Local data share (LDS)#

LDS Speed-of-Light#

Warning

The theoretical maximum throughput for some metrics in this section are currently computed with the maximum achievable clock frequency, as reported by rocminfo, for an accelerator. This may not be realistic for all workloads.

The LDS speed-of-light chart shows a number of key metrics for the LDS as a comparison with the peak achievable values of those metrics.

Metric

Description

Unit

Utilization

Indicates what percent of the kernel’s duration the LDS was actively executing instructions (including, but not limited to, load, store, atomic and HIP’s __shfl operations). Calculated as the ratio of the total number of cycles LDS was active over the total CU cycles.

Percent

Access Rate

Indicates the percentage of SIMDs in the VALU [1] actively issuing LDS instructions, averaged over the lifetime of the kernel. Calculated as the ratio of the total number of cycles spent by the scheduler issuing LDS instructions over the total CU cycles.

Percent

Theoretical Bandwidth (% of Peak)

Indicates the maximum amount of bytes that could have been loaded from, stored to, or atomically updated in the LDS in this kernel, as a percent of the peak LDS bandwidth achievable. See the LDS bandwidth example for more detail.

Percent

Bank Conflict Rate

Indicates the percentage of active LDS cycles that were spent servicing bank conflicts. Calculated as the ratio of LDS cycles spent servicing bank conflicts over the number of LDS cycles that would have been required to move the same amount of data in an uncontended access. [2]

Percent

Footnotes

Statistics#

The LDS statistics panel gives a more detailed view of the hardware:

Metric

Description

Unit

LDS Instructions

The total number of LDS instructions (including, but not limited to, read/write/atomics and HIP’s __shfl instructions) executed per normalization unit.
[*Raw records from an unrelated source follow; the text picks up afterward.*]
/-! finished -/

@[simp] theorem finished_status (c : ResCode) (s : State) : (finished c s).status = { s.status with res := c, busy := false } := rfl
@[simp] theorem finished_sess (c : ResCode) (s : State) : (finished c s).sess = s.sess := rfl
@[simp] theorem finished_acc (c : ResCode) (s : State) : (finished c s).acc = s.acc := rfl
@[simp] theorem finished_chk0 (c : ResCode) (s : State) : (finished c s).chk0 = s.chk0 := rfl
@[simp] theorem finished_chk1 (c : ResCode) (s : State) : (finished c s).chk1 = s.chk1 := rfl
@[simp] theorem finished_chk2 (c : ResCode) (s : State) : (finished c s).chk2 = s.chk2 := rfl
@[simp] theorem finished_addr (c : ResCode) (s : State) : (finished c s).addr = s.addr := rfl
@[simp] theorem finished_port (c : ResCode) (s : State) : (finished c s).port = s.port := rfl
@[simp] theorem finished_fport (c : ResCode) (s : State) : (finished c s).fport = s.fport := rfl
@[simp] theorem finished_lbuf (c : ResCode) (s : State) : (finished c s).lbuf = s.lbuf := rfl
@[simp] theorem finished_haddr (c : ResCode) (s : State) : (finished c s).haddr = s.haddr := rfl
@[simp] theorem finished_hcode0 (c : ResCode) (s : State) : (finished c s).hcode0 = s.hcode0 := rfl
@[simp] theorem finished_hcode1 (c : ResCode) (s : State) : (finished c s).hcode1 = s.hcode1 := rfl
@[simp] theorem finished_hlen (c : ResCode) (s : State) : (finished c s).hlen = s.hlen := rfl
@[simp] theorem finished_tok (c : ResCode) (s : State) : (finished c s).tok = s.tok := rfl
@[simp] theorem finished_hist (c : ResCode) (s : State) : (finished c s).hist = s.hist := rfl
@[simp] theorem finished_xpt (c : ResCode) (s : State) : (finished c s).xpt = s.xpt := rfl
@[simp] theorem finished_host (c : ResCode) (s : State) : (finished c s).host = s.host := rfl
@[simp] theorem finished_params (c : ResCode) (s : State) : (finished c s).params = s.params := rfl

/-! setVfy -/

@[simp] theorem setVfy_status (b : Bool) (s : State) : (setVfy b s).status = { s.status with vfy := b } := rfl
@[simp] theorem setVfy_sess (b : Bool) (s : State) : (setVfy b s).sess = s.sess := rfl
@[simp] theorem setVfy_acc (b : Bool) (s : State) : (setVfy b s).acc = s.acc := rfl
@[simp] theorem setVfy_chk0 (b : Bool) (s : State) : (setVfy b s).chk0 = s.chk0 := rfl
@[simp] theorem setVfy_chk1 (b : Bool) (s : State) : (setVfy b s).chk1 = s.chk1 := rfl
@[simp] theorem setVfy_chk2 (b : Bool) (s : State) : (setVfy b s).chk2 = s.chk2 := rfl
@[simp] theorem setVfy_addr (b : Bool) (s : State) : (setVfy b s).addr = s.addr := rfl
@[simp] theorem setVfy_port (b : Bool) (s : State) : (setVfy b s).port = s.port := rfl
@[simp] theorem setVfy_fport (b : Bool) (s : State) : (setVfy b s).fport = s.fport := rfl
@[simp] theorem setVfy_lbuf (b : Bool) (s : State) : (setVfy b s).lbuf = s.lbuf := rfl
@[simp] theorem setVfy_haddr (b : Bool) (s : State) : (setVfy b s).haddr = s.haddr := rfl
@[simp] theorem setVfy_hcode0 (b : Bool) (s : State) : (setVfy b s).hcode0 = s.hcode0 := rfl
@[simp] theorem setVfy_hcode1 (b : Bool) (s : State) : (setVfy b s).hcode1 = s.hcode1 := rfl
@[simp] theorem setVfy_hlen (b : Bool) (s : State) : (setVfy b s).hlen = s.hlen := rfl
@[simp] theorem setVfy_tok (b : Bool) (s : State) : (setVfy b s).tok = s.tok := rfl
@[simp] theorem setVfy_hist (b : Bool) (s : State) : (setVfy b s).hist = s.hist := rfl
@[simp] theorem setVfy_xpt (b : Bool) (s : State) : (setVfy b s).xpt = s.xpt := rfl
@[simp] theorem setVfy_host (b : Bool) (s : State) : (setVfy b s).host = s.host := rfl
@[simp] theorem setVfy_params (b : Bool) (s : State) : (setVfy b s).params = s.params := rfl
Instructions per normalization unit

Theoretical Bandwidth

Indicates the maximum amount of bytes that could have been loaded from, stored to, or atomically updated in the LDS per normalization unit. Does not take into account the execution mask of the wavefront when the instruction was executed. See the LDS bandwidth example for more detail.

Bytes per normalization unit

LDS Latency

The average number of round-trip cycles (i.e., from issue to data-return / acknowledgment) required for an LDS instruction to complete.

Cycles

Bank Conflicts/Access

The ratio of the number of cycles spent in the LDS scheduler due to bank conflicts (as determined by the conflict resolution hardware) to the base number of cycles that would be spent in the LDS scheduler in a completely uncontended case. This is the unnormalized form of the Bank Conflict Rate.

Conflicts/Access

Index Accesses

The total number of cycles spent in the LDS scheduler over all operations per normalization unit.
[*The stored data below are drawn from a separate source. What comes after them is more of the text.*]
-- ==== Sys2Proof/Tests/Slice0.lean ====
section
/-! SUPPORT. The model's own tests. Expected values come from spec/: the rule or the vector of 95_test_vectors.md is named in
each docstring. S0 is the standard start state of 95_test_vectors.md. -/

namespace Sys2Proof.Tests

open Sys2Proof Sys2Proof.Machine Sys2Proof.Claims

/-! ## Helpers -/

/-- The ASCII bytes of a text. -/
def asc (s : String) : Bytes := s.toList.map fun c => BitVec.ofNat 8 c.toNat

/-- CR LF. -/
def crlf : Bytes := [0x0D, 0x0A]

/-- The standard start state. -/
def S0 : State := State.reset

/-- A state with this line in LBUF. -/
def withLine (l : Bytes) (s : State) : State := { s with lbuf := l }

/-- A state with a port open, in IDLE. -/
def opened (s : State) : State := { s with status := { s.status with opn := true } }

/-- A state with an address held. -/
def addressed (s : State) : State := { s with addr := 0x30, status := { s.status with addrv := true } }

/-- A state in a session (V-S18). -/
def inSession : State :=
  { addressed (opened S0) with
    sess := .sessionReady, status := { (addressed (opened S0)).status with auto := true } }

/-- The state after a discovery (V-S7). -/
def discovered : State := { addressed S0 with sess := .found }

/-- A state after a discovery that found nothing (V-S12). -/
def lost : State := { S0 with sess := .notFound, status := { S0.status with fatal := true } }

/-- The transport will answer opens and reads so. -/
def scripted (opens : List Bool) (lines : List Bytes) (s : State) : State :=
  { s with xpt := { s.xpt with opens := opens, lines := lines } }

/-- The host will present this word next. -/
def given (w : Word) (s : State) : State := { s with host := [.word w] }

/-- Other capacities. -/
def sized (lbufMax ntokMax nports : Nat) (s : State) : State :=
  { s with params := { s.params with lbufMax := lbufMax, ntokMax := ntokMax, nports := nports } }

/-- The outcome is a next state with this property. -/
def after (r : Result) (p : State → Bool) : Bool :=
  match r with
  | .next t => p t
  | .fault _ => false
  | .refused _ => false

/-- The STATUS word after an outcome. -/
def statusIs (w : Word) (r : Result) : Bool := after r fun t => t.status.word == w

/-- The frame of 95_test_vectors.md V-F1. -/
def frame1 : Bytes := asc "0r1,Sm=2.2MJRz" ++ crlf

/-- Its token. -/
def token1 : Token := { label := asc "Sm", value := asc "2.2M" }

/-- Its record. -/
def record1 : Record := { haddr := 0x30, hcode0 := 0x72, hcode1 := 0x31, mtype := .wind, tokens := [token1] }

/-! ## Well-formedness: an ill-formed term for each check (R9, R69, R93 to R95) -/

theorem test_word_legal : wordOk 0x1130 = true ∧ wordOk 0x6400 = true := by decide
theorem test_word_unassigned : wordOk 0x0000 = false ∧ wordOk 0xFFFF = false ∧ wordOk 0x1300 = false := by decide
theorem test_word_operand : wordOk 0x1001 = false ∧ wordOk 0x4A01 = false := by decide
theorem test_params_legal : Params.standard.wf = true := by decide
theorem test_params_small_line : Params.wf { Params.standard with lbufMax := 2 } = false := by decide
theorem test_params_long_line : Params.wf { Params.standard with lbufMax := 65536 } = false := by decide
theorem test_params_tokens : Params.wf { Params.standard with ntokMax := 65536 } = false := by decide
theorem test_params_ports : Params.wf { Params.standard with nports := 257 } = false := by decide
theorem test_params_model : Params.wf { Params.standard with modelId := [] } = false := by decide
theorem test_line_legal : lineLegal frame1 = true ∧ lineLegal [] = true := by decide
theorem test_line_two_ends : lineLegal [0x61, 0x0A, 0x62] = false := by decide

/-! ## Decoding: a word written out for every command (R90, R92) -/

theorem test_decode_crc : decode 0b0001000000000000 = .command .crcClr ∧
    decode 0b0001000100110000 = .command (.crcByte 0x30) ∧ decode 0b0001001000000000 = .command .crcPack := by decide
theorem test_decode_line : decode 0b0010000000000000 = .command .lineClr ∧
    decode 0b0010000101100001 = .command (.linePut 0x61) ∧ decode 0b0010001000000000 = .command .lineRead := by decide
theorem test_decode_frm : decode 0b0011000000000000 = .command .frmVerify ∧
    decode 0b0011000100000000 = .command .frmTokenize ∧ decode 0b0011001000000000 = .command .frmProcess := by decide
theorem test_decode_tx : decode 0b0100000000000000 = .command .txProbe ∧
    decode 0b0100000100000000 = .command .txSettings ∧ decode 0b0100001000000000 = .command .txSetmode := by decide
theorem test_decode_rsp : decode 0b0100100000000000 = .command .rspAddr ∧
    decode 0b0100100100000000 = .command .rspIdent ∧ decode 0b0100101000000000 = .command .rspAck := by decide
theorem test_decode_xpt : decode 0b0101000000000001 = .command (.xptOpen 1) ∧
    decode 0b0101000100000000 = .command .xptSettle ∧ decode 0b0101001000000000 = .command .xptFlush ∧
    decode 0b0101001100000000 = .command .xptClose ∧ decode 0b0101100000110000 = .command (.addrSet 0x30) := by decide
theorem test_decode_seq : decode 0b0110000000000101 = .command (.seqProbe 5) ∧
    decode 0b0110000100000000 = .command .seqDiscover ∧ decode 0b0110001000000011 = .command (.seqEstablish 3) ∧
    decode 0b0110001100000000 = .command .seqCycle ∧ decode 0b0110010000000000 = .command .seqShutdown := by decide
/-- V-E7 to V-E9, V-W17: the first opcodes above a group. -/
theorem test_decode_gaps : decode 0x1300 = .illegal (.unassignedOpcode 0x13) ∧
    decode 0x4300 = .illegal (.unassignedOpcode 0x43) ∧ decode 0x4B00 = .illegal (.unassignedOpcode 0x4B) ∧
    decode 0x6500 = .illegal (.unassignedOpcode 0x65) := by decide
/-- R65: the first byte is the opcode; a lone byte is no word. -/
theorem test_decode_bytes : decodeBytes [0x11, 0x30, 0x20] = some (.command (.crcByte 0x30), [0x20]) ∧
    decodeBytes [0x11] = none := by decide
theorem test_table_word : decodeTableWord 16 0x5830 = some (.addrSet 0x30) ∧ decodeTableWord 16 0x6101 = none := by
  decide

/-! ## The assembler (R98, R99) -/

theorem test_assemble_bare : assemble "CRC.CLR ; clear" = some [.crcClr] := by decide
theorem test_assemble_operand : assemble "CRC.BYTE '0'" = some [.crcByte 0x30] ∧
    assemble "XPT.OPEN 12" = some [.xptOpen 12] ∧ assemble "ADDR.SET 0xFf" = some [.addrSet 0xFF] := by decide
theorem test_assemble_escape : assemble "LINE.PUT '\\r'" = some [.linePut 0x0D] ∧
    assemble "LINE.STR \"a\\n\\xB0\"" = some [.linePut 0x61, .linePut 0x0A, .linePut 0xB0] := by decide
theorem test_assemble_compute : assemble "CRC.COMPUTE \"0r\"" = some [.crcClr, .crcByte 0x30, .crcByte 0x72, .crcPack] := by
  decide
/-- Log 10: a quoted `;` is a byte. -/
theorem test_assemble_quoted : assemble "LINE.PUT ';' ; put" = some [.linePut 0x3B] ∧
    assemble "CRC.STR \";\"; str" = some [.crcByte 0x3B] := by decide
theorem test_assemble_refused : assemble "CRC.BYTE 256" = none ∧ assemble "CRC.BYTE" = none ∧
    assemble "CRC.CLR 0" = none ∧ assemble "NOP" = none := by decide

/-! ## Reset and the command port -/

/-- R47: the register values after reset, read as the host reads them. -/
theorem test_reset_registers : rdReg 0 S0 = 0 ∧ rdReg 1 S0 = 0 ∧ rdReg 3 S0 = 0x40 ∧ rdReg 9 S0 = 0 ∧ S0.hist = [] := by
  decide
/-- V-E1: an illegal word from S0 gives STATUS = 0x000B. -/
theorem test_step_illegal : statusIs 0x000B (step (given 0x0000 S0)) = true := by decide
/-- A word as its two bytes runs (R65). -/
theorem test_step_bytes : after (step { S0 with host := [.wordBytes 0x11 0x30] }) (fun t => t.acc == 0x1400) = true := by
  decide
/-- The fetch of a table word: V-C3. -/
theorem test_step_fetch_word : after (step (S0.withFetchWord 16 0x1130)) (fun t => t.acc == 0x1400) = true := by
  decide
/-- V-R3: a reset leaves NOT_FOUND, with FATAL clear. -/
theorem test_step_reset : after (step { lost with host := [.reset Transport.silent] })
    (fun t => t.sess == .idle && !t.status.fatal) = true := by decide
/-- ILLEGAL comes before BAD_STATE (2.7 of 95_test_vectors.md). -/
theorem test_priority_illegal : after (step (given 0x4001 discovered)) (fun t => t.status.res == .illegal) = true := by
  decide

/-! ## CRC -/

/-- V-K1. -/
theorem test_crcClr : after (exec .crcClr { S0 with acc := 0xBB3D, chk0 := 0x4B, chk1 := 0x6C, chk2 := 0x7D })
    (fun t => t.acc == 0 && t.chk0 == 0x4B && t.chk2 == 0x7D && t.status.res == .ok) = true := by decide
/-- V-K3 and V-K5: the first byte 0x01, and 0xFF with CHK unchanged. -/
theorem test_crcByte : after (exec (.crcByte 0x01) S0) (fun t => t.acc == 0xC0C1) = true ∧
    after (exec (.crcByte 0xFF) S0) (fun t => t.acc == 0x4040 && t.chk1 == 0x40) = true := by decide
/-- P1: after `0`, the byte `r`. -/
theorem test_crcByte_chain : after (exec (.crcByte 0x72) { S0 with acc := 0x1400 }) (fun t => t.acc == 0x2594) = true := by
  decide
/-- V-K6 and the row 0x0FC0 of S7: the extreme checksum bytes. -/
theorem test_crcPack : after (exec .crcPack { S0 with acc := 0xFFFF })
      (fun t => t.chk0 == 0x4F && t.chk1 == 0x7F && t.chk2 == 0x7F && t.acc == 0xFFFF) = true ∧
    after (exec .crcPack { S0 with acc := 0x0FC0 })
      (fun t => t.chk0 == 0x40 && t.chk1 == 0x7F && t.chk2 == 0x40) = true := by decide
/-- V-C12, V-C33: checksums of whole payloads. -/
theorem test_crc16 : pack (crc16 (asc "0r1,Sm=2.2M")) = asc "JRz" ∧
    crc16 (asc "0r1,Dn=045D,Dm=090D,Dx=180D,Sn=1.1M,Sm=2.2M,Sx=3.3M") = 0x6AB1 := by decide +kernel

/-! ## Line buffer -/

/-- V-L5. -/
theorem test_lineClr : after (exec .lineClr { withLine frame1 S0 with status := { S0.status with vfy := true, ovf := true } })
    (fun t => t.lbuf == [] && !t.status.vfy && !t.status.ovf) = true := by decide
/-- V-L2: a full line drops the byte; STATUS = 0x1006. -/
theorem test_linePut_full : after (exec (.linePut 0x64) (sized 3 16 1 (withLine (asc "abc") S0)))
    (fun t => t.lbuf == asc "abc" && t.status.word == 0x1006) = true := by decide
/-- V-L14: 0x0A is stored, and TERM is cleared. -/
theorem test_linePut_lf : after (exec (.linePut 0x0A) { S0 with status := { S0.status with term := true } })
    (fun t => t.lbuf == [0x0A] && t.status.word == 0) = true := by decide
/-- V-L10: a long line is cut, and TERM describes it as received. -/
theorem test_lineRead_long : after (exec .lineRead (sized 3 16 1 (scripted [] [asc "abcd" ++ crlf] (opened S0))))
    (fun t => t.lbuf == asc "abc" && t.status.word == 0x1826 && t.hist == [.readLine (asc "abcd" ++ crlf)]) = true := by
  decide
/-- V-L7, V-L11: an empty read, and a refused one. -/
theorem test_lineRead_empty : statusIs 0x0023 (exec .lineRead (scripted [] [[]] (opened S0))) = true ∧
    after (exec .lineRead discovered) (fun t => t.status.res == .badState && t.hist == []) = true := by decide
Cycles per normalization unit

Atomic Return Cycles

The total number of cycles spent on LDS atomics with return per normalization unit.

Cycles per normalization unit

Bank Conflicts

The total number of cycles spent in the LDS scheduler due to bank conflicts (as determined by the conflict resolution hardware) per normalization unit.

Cycles per normalization unit

Address Conflicts

The total number of cycles spent in the LDS scheduler due to address conflicts (as determined by the conflict resolution hardware) per normalization unit.

Cycles per normalization unit

Unaligned Stall

The total number of cycles spent in the LDS scheduler due to stalls from non-dword aligned addresses per normalization unit.

Cycles per normalization unit

Memory Violations

The total number of out-of-bounds accesses made to the LDS, per normalization unit. This is unused and expected to be zero in most configurations for modern CDNA™ accelerators.

Accesses per normalization unit